There was just a shake of the head from Harry. 'We weren't much good as leaders. It wasn't long before there was an argument. We broke and our group came here. We saw them occasionally for a while, but we had bigger problems. We hadn't thought through the problems of food. The castle might as well have been under siege. There are some … surprising areas of Hogwarts, and there were more and more by then. I think they might have been trying to lure us out. We were barely scrapping by. It wasn't long till we thought of eating the owls. They've, though owls aren't quite as good as chickens for farming. You get used to the meat after a while.'

'Survival has occupied us for years. Every day they lay new traps for us. The castle does what it can to warn us, but there were more of us once. They even sent ones who look liked us to trick us. Some were just taken,' the blonde Hufflepuff said quietly.

'We found the other group's camp a few weeks ago,' a wizard cut in. A curving, pale scar twisted over dark skin and moved as if alive as he spoke. 'But it was empty. Everyone was gone. They hadn't taken anything with them.'


Pilgrim waited until half-way through his watch to pretend to have fallen asleep. The aurors and the students had come to an agreement that one from each group should take the watches simultaneously. Pilgrim had acquiesced. Now though, one hand curled surreptitiously around his wand he wove and illusion from the shadows and the embers of the fire over himself, leaving an image of himself falling asleep beside the fire as he cast a spell of disillusionment upon himself and stood up silently, stepping to one side to observe. He hesitated between wands, though eventually he chose the ebony wand for the time being over the other wand which still lay deep within his robes.

Fifteen minutes later he began to feel that he had been unduly paranoid. The student, the red-headed Hufflepuff, who had still not shown any sign of closing her eyes or of sleeping watched silently, occasionally prodding the fire back into life. Still, it was perhaps worthwhile to explore. Leaving a beacon for himself embedded into the fire he began to pick his way amongst the mountains of rubbish. He tried to pick the road of least opposition. The tracks the students had made weaved backwards and forwards past mounds of rotting papers, broken gifts, and even a tall and ornate cabinet.
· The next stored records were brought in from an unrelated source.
-- ==== Sys2Proof/Syntax.lean ====
section
/-!
DEFINITION. Syntax.lean: the commands of the device, one constructor per row of spec/opcode_table.json, in its order,
each with the row's operands. Where a command is an event of the outside world, the operands carry what the device
observes there (DESIGN CHOICE, log entry 4).
-/

namespace Sys2Proof
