-- ==== Sys2Proof/Decode.lean ====
section
/-!
DEFINITION. Decode.lean: the command that a word of the opcode table spells. The rows of spec/opcode_table.json give no
bits, so no word spells a command.
-/

namespace Sys2Proof

/-- The command whose bits are `w`: none, since the table gives its rows no bits. -/
def decodeTableWord (_nbits _w : Nat) : Option Instr := none

end Sys2Proof
end

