-- ==== Sys2Proof/Machine/Bits.lean ====
section
/-!
DEFINITION. Machine/Bits.lean: bit fields, signed fields, byte order and saturation (R4 to R9, R13).
-/

namespace Sys2Proof

/-- Field `hi:lo` of a register word, as a number. -/
def fld (w : Word) (hi lo : Nat) : Nat := w.toNat / 2 ^ lo % 2 ^ (hi + 1 - lo)

/-- Bit `i` of a register word. -/
def bit (w : Word) (i : Nat) : Bool := w.getLsbD i

/-- The word with field `hi:lo` set to the low bits of `v`. -/
def putFld (w : Word) (hi lo v : Nat) : Word :=
  let m : Word := BitVec.ofNat 32 ((2 ^ (hi + 1 - lo) - 1) * 2 ^ lo)
  (w &&& ~~~m) ||| (BitVec.ofNat 32 (v % 2 ^ (hi + 1 - lo) * 2 ^ lo))

/-- The word with bit `i` set to `b`. -/
def putBit (w : Word) (i : Nat) (b : Bool) : Word :=
  let m : Word := BitVec.ofNat 32 (2 ^ i)
  if b then w ||| m else w &&& ~~~m

/-- 1 or 0. -/
def b2n (b : Bool) : Nat := if b then 1 else 0

/-- Bit `i` of a number. -/
def nbit (n i : Nat) : Bool := n.testBit i

/-- Field `hi:lo` of a number. -/
def nfld (n hi lo : Nat) : Nat := n / 2 ^ lo % 2 ^ (hi + 1 - lo)

/-- Two's-complement value of the low `n` bits of `v`. -/
def signed (n v : Nat) : Int :=
  let u := v % 2 ^ n
  if u < 2 ^ (n - 1) then (u : Int) else (u : Int) - (2 ^ n : Nat)

/-- The low `n` bits that hold an integer in two's complement. -/
def unsigned (n : Nat) (i : Int) : Nat := (i % ((2 ^ n : Nat) : Int)).toNat

/-- Signed field `hi:lo` of a register word. -/
def sfld (w : Word) (hi lo : Nat) : Int := signed (hi + 1 - lo) (fld w hi lo)

/-- An integer limited to `lo … hi`. -/
def clampI (lo hi i : Int) : Int := if i < lo then lo else if hi < i then hi else i

/-- A number limited to `lo … hi`. -/
def clampN (lo hi n : Nat) : Nat := if n < lo then lo else if hi < n then hi else n

/-- `n` plus `k`, saturating at the largest value of `b` bits. -/
def satAdd (b n k : Nat) : Nat := min (n + k) (2 ^ b - 1)

/-- A field value where 0 acts as 1. -/
def orOne (n : Nat) : Nat := if n = 0 then 1 else n

/-- `n` bytes of a number, least significant first (R9). -/
def leBytes : Nat → Nat → List Byte
  | 0, _ => []
  | n + 1, v => BitVec.ofNat 8 v :: leBytes n (v / 256)

/-- The number that little-endian bytes hold (R9). -/
def leNat : List Byte → Nat
  | [] => 0
  | b :: bs => b.toNat + 256 * leNat bs

/-- `n` bytes of a number, most significant first. -/
def beBytes (n v : Nat) : List Byte := (leBytes n v).reverse

/-- Bytes `at … at + n - 1` of a structure as a little-endian number. -/
def field (bs : List Byte) (off n : Nat) : Nat := leNat ((bs.drop off).take n)

/-- One byte of a structure, 0 beyond its end. -/
def byteAt (bs : List Byte) (off : Nat) : Byte := bs.getD off 0

/-- A structure padded with zeros, or cut, to `n` bytes. -/
def fit (n : Nat) (bs : List Byte) : List Byte := bs.take n ++ List.replicate (n - bs.length) 0

/-- A structure with the bytes at `off` replaced. -/
def patch (bs : List Byte) (off : Nat) (v : List Byte) : List Byte :=
  bs.take off ++ v ++ bs.drop (off + v.length)

/-- Bits of a byte, least significant first. -/
def byteBits (b : Byte) : List Bool := (List.range 8).map fun i => b.getLsbD i

/-- Bits of bytes, each byte least significant bit first. -/
def bitsOf (bs : List Byte) : List Bool := bs.flatMap byteBits

/-- The number that bits hold, least significant first. -/
def bitsNat : List Bool → Nat
  | [] => 0
  | b :: bs => b2n b + 2 * bitsNat bs

/-- One bit of the reflected CRC-32C division, polynomial 0x1EDC6F41. -/
def crc32cBit (c : BitVec 32) : BitVec 32 := if c.getLsbD 0 then (c >>> 1) ^^^ 0x82F63B78 else c >>> 1

/-- CRC-32C of bytes (initial value and final inversion all ones), as records, capsules and settings carry it. -/
def crc32c (bs : List Byte) : Word :=
  let step (c : BitVec 32) (b : Byte) : BitVec 32 :=
    (List.range 8).foldl (fun c _ => crc32cBit c) (c ^^^ b.zeroExtend 32)
  ~~~(bs.foldl step 0xFFFFFFFF)

end Sys2Proof
end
He was considering turning around when it found it. There was a space, around the size of a large room, completely cleared of all items. Under the light of his wand he could make out crude paintings on the stones, birds, beasts and plants, he thought at first. However, the more he looked the more he realised that they were not wholly one thing or another. They bled into each other, as did the materials used to make them. There was a smell in the clearing too, like mud under a hot sun, or rotting fruit. It made him gag and want to turn away as he looked down on a drawing of a crawling, feathered ant with the face of a child which swarmed over a rabbit which sat poised amongst poisonous drooping vines, human fingers gripping long a plume of feathered flowers.

There was a noise in the shadows, and he froze, looking about him. There was a feel of breath on the back of his neck and he spun round. The witch with one eye stood behind him, motionless, watching, seeing through the illusion he had put upon himself it seemed. He looked at his arm, it was still utterly invisible, even to him.
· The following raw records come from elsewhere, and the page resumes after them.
/-- Rows of the NET window (spec/02 R66), part 1. -/
def netRows1 : List Row := [
  ⟨"NET_ID", 0x0, 1, 0x0, 1, 0x0, 1, 0x0, .ro, .any, 0x9600102, 0x0, 0x0⟩,
  ⟨"NET_CTRL", 0x4, 1, 0x0, 1, 0x0, 1, 0x0, .rw, .any, 0x0, 0x10033, 0x10033⟩,
  ⟨"NET_STATUS", 0x8, 1, 0x0, 1, 0x0, 1, 0x0, .ro, .any, 0x0, 0x0, 0x0⟩,
  ⟨"NET_EVENT_STATUS", 0xC, 1, 0x0, 1, 0x0, 1, 0x0, .w1c, .any, 0x0, 0x3FFF, 0x0⟩,
  ⟨"NET_EVENT_ENABLE", 0x10, 1, 0x0, 1, 0x0, 1, 0x0, .rw, .any, 0x0, 0x3FFF, 0x0⟩,
  ⟨"NET_QPN_BASE", 0x20, 1, 0x0, 1, 0x0, 1, 0x0, .rw, .any, 0x1, 0x3FF, 0x0⟩,
  ⟨"NET_QPC_BASE_LO", 0x28, 1, 0x0, 1, 0x0, 1, 0x0, .rw, .any, 0x0, 0xFFC00000, 0x0⟩,
  ⟨"NET_QPC_BASE_HI", 0x2C, 1, 0x0, 1, 0x0, 1, 0x0, .rw, .any, 0x0, 0xFF, 0x0⟩,
  ⟨"NET_QP_ERR_FIFO", 0x30, 1, 0x0, 1, 0x0, 1, 0x0, .rc, .any, 0x0, 0x0, 0x0⟩,
  ⟨"NET_BAD_QPN", 0x34, 1, 0x0, 1, 0x0, 1, 0x0, .rc, .any, 0x0, 0x0, 0x0⟩,
  ⟨"NET_CACHE_DROP", 0x38, 1, 0x0, 1, 0x0, 1, 0x0, .rc, .any, 0x0, 0x0, 0x0⟩,
  ⟨"NET_CACHE_STATUS", 0x3C, 1, 0x0, 1, 0x0, 1, 0x0, .ro, .any, 0x0, 0x0, 0x0⟩,
  ⟨"NET_CC_CFG", 0x40, 1, 0x0, 1, 0x0, 1, 0x0, .rw, .any, 0x323201, 0xFFFF01, 0x0⟩,
  ⟨"NET_CC_RATE", 0x44, 1, 0x0, 1, 0x0, 1, 0x0, .rw, .any, 0xA37000A, 0xFFFF0FFF, 0x0⟩,
  ⟨"NET_RAW_BASE", 0x50, 1, 0x0, 1, 0x0, 1, 0x0, .rw, .any, 0x0, 0xFFFFFFFF, 0x0⟩,
  ⟨"NET_RAW_SIZE", 0x54, 1, 0x0, 1, 0x0, 1, 0x0, .rw, .any, 0x8, 0xFFFFFFFF, 0x0⟩,
  ⟨"NET_RAW_PROD", 0x58, 1, 0x0, 1, 0x0, 1, 0x0, .ro, .any, 0x0, 0x0, 0x0⟩,
  ⟨"NET_RAW_CONS", 0x5C, 1, 0x0, 1, 0x0, 1, 0x0, .rw, .any, 0x0, 0x1FFF, 0x0⟩,
  ⟨"NET_RAW_DROP", 0x60, 1, 0x0, 1, 0x0, 1, 0x0, .rc, .any, 0x0, 0x0, 0x0⟩,
  ⟨"NET_Px_CFG", 0x100, 2, 0x40, 1, 0x0, 1, 0x0, .rw, .any, 0x1, 0x3, 0x0⟩,
  ⟨"NET_Px_MAC_LO", 0x104, 2, 0x40, 1, 0x0, 1, 0x0, .rw, .any, 0x0, 0xFFFFFFFF, 0x0⟩,
  ⟨"NET_Px_MAC_HI", 0x108, 2, 0x40, 1, 0x0, 1, 0x0, .rw, .any, 0x0, 0xFFFF, 0x0⟩,
  ⟨"NET_Px_PFC", 0x10C, 2, 0x40, 1, 0x0, 1, 0x0, .rw, .any, 0x640308, 0xFFFF07FF, 0x0⟩,
  ⟨"NET_Px_BUF_THR", 0x110, 2, 0x40, 1, 0x0, 1, 0x0, .rw, .any, 0x8000C0, 0xFFFFFFFF, 0x0⟩,
  ⟨"NET_Px_FEC_CORR", 0x114, 2, 0x40, 1, 0x0, 1, 0x0, .rc, .any, 0x0, 0x0, 0x0⟩,
  ⟨"NET_Px_FEC_UNCORR", 0x118, 2, 0x40, 1, 0x0, 1, 0x0, .rc, .any, 0x0, 0x0, 0x0⟩,
  ⟨"NET_Px_FEC_THR", 0x11C, 2, 0x40, 1, 0x0, 1, 0x0, .rw, .any, 0x10, 0xFFFFFFFF, 0x0⟩,
  ⟨"NET_Px_RX_DROP", 0x120, 2, 0x40, 1, 0x0, 1, 0x0, .rc, .any, 0x0, 0x0, 0x0⟩,
  ⟨"NET_MBX_m_BASE", 0x1000, 256, 0x10, 1, 0x0, 1, 0x0, .rw, .any, 0x0, 0xFFFFFFFF, 0x0⟩,
  ⟨"NET_MBX_m_DESC", 0x1004, 256, 0x10, 1, 0x0, 1, 0x0, .rw, .any, 0x0, 0xFFFFFFFF, 0x0⟩]

/-- Rows of the NET window (spec/02 R66), part 2. -/
def netRows2 : List Row := [
  ⟨"NET_MBX_m_PROD", 0x1008, 256, 0x10, 1, 0x0, 1, 0x0, .ro, .any, 0x0, 0x0, 0x0⟩,
  ⟨"NET_MBX_m_CONS", 0x100C, 256, 0x10, 1, 0x0, 1, 0x0, .rw, .any, 0x0, 0xF1FFF, 0x0⟩,
  ⟨"NET_GID_p_g_w", 0x2000, 2, 0x100, 8, 0x10, 4, 0x4, .rw, .any, 0x0, 0xFFFFFFFF, 0x0⟩,
  ⟨"NET_GID_p_g_w", 0x2080, 2, 0x100, 8, 0x10, 1, 0x0, .rw, .any, 0x0, 0xC03F0FFF, 0x0⟩]

/-- Rows of the NET window (spec/02 R66). -/
def netRows : List Row := netRows1 ++ netRows2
She took a step forward and he was forced to move backwards. Her eyes moved away from him and she knelt, pulling out the reams of parchment she had stuffed into her robe as she began to work upon the drawings with ferocious intensity, her face filled with a nigh religious fervour. He wondered whether she had in fact seen him. They said that the mad saw where the sane did not. A few minutes later he walked away, re-joining the camp in time for the next watch. He realised as he was trying to force himself to sleep that when he had sat down again the witch had already been sleeping in her bedroll beside the fire, between the boy and the red headed wizard.